- Assigned task
Please work out how many lines in the entries below include the string "ResetPinHoldsThePart", and reply with the number alone.

Saved data entries:
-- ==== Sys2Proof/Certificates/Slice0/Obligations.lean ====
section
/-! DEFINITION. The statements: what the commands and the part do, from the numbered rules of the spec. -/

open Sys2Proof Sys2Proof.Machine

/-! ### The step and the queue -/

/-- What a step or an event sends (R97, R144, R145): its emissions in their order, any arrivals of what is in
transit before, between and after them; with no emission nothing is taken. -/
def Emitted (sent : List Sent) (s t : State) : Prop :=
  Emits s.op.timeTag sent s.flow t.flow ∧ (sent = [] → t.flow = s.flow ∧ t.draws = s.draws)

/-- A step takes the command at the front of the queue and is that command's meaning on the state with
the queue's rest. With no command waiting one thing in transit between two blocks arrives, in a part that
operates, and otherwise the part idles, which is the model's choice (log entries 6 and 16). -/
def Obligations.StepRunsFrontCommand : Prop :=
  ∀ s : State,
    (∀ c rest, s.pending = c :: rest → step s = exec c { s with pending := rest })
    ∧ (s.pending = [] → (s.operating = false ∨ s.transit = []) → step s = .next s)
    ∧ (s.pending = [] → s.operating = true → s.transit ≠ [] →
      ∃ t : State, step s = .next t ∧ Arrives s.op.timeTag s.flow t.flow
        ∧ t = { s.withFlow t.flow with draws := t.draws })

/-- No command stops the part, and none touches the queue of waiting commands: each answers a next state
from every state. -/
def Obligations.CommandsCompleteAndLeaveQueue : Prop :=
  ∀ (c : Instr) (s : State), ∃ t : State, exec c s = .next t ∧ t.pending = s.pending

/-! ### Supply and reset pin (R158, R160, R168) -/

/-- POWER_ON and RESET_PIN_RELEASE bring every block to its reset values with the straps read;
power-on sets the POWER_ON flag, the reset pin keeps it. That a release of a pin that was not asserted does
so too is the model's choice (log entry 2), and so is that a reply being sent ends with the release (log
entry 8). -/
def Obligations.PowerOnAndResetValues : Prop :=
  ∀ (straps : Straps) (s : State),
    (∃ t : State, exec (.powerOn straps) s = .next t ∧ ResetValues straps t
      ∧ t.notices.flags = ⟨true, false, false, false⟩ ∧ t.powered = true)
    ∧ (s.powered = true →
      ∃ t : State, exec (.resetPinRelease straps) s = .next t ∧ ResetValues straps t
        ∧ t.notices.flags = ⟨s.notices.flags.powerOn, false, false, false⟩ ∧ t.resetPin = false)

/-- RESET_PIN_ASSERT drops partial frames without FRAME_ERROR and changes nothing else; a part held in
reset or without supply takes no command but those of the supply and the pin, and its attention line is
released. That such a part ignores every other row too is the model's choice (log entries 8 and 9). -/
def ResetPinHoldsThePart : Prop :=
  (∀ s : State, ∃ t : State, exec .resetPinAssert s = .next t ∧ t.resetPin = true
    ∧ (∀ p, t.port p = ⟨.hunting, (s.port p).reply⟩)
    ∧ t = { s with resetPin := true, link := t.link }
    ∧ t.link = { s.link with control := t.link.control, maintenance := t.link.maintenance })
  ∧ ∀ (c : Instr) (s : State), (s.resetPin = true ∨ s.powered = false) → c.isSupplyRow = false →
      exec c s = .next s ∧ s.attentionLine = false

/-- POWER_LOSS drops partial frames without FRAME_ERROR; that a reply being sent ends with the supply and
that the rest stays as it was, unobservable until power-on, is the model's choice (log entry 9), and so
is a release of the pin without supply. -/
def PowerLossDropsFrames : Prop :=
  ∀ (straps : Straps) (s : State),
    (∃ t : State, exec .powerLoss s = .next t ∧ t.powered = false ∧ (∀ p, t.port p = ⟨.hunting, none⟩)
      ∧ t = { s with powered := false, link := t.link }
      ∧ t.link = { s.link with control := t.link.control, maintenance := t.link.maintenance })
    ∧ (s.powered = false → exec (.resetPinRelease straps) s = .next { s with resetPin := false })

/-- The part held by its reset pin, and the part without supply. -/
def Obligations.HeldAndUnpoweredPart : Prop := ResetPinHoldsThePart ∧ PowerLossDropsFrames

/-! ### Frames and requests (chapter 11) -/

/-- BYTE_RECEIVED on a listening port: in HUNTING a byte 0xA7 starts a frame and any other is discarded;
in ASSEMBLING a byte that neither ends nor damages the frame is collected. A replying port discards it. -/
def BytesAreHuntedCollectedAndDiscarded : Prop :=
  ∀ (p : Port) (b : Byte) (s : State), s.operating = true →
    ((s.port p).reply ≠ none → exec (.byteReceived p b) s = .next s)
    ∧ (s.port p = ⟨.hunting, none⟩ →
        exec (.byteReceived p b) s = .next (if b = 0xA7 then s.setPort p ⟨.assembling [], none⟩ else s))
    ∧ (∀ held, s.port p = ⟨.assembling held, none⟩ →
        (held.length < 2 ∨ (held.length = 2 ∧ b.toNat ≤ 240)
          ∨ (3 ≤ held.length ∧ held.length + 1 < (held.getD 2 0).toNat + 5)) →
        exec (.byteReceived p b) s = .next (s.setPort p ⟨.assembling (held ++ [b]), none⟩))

- Result of the exercise
2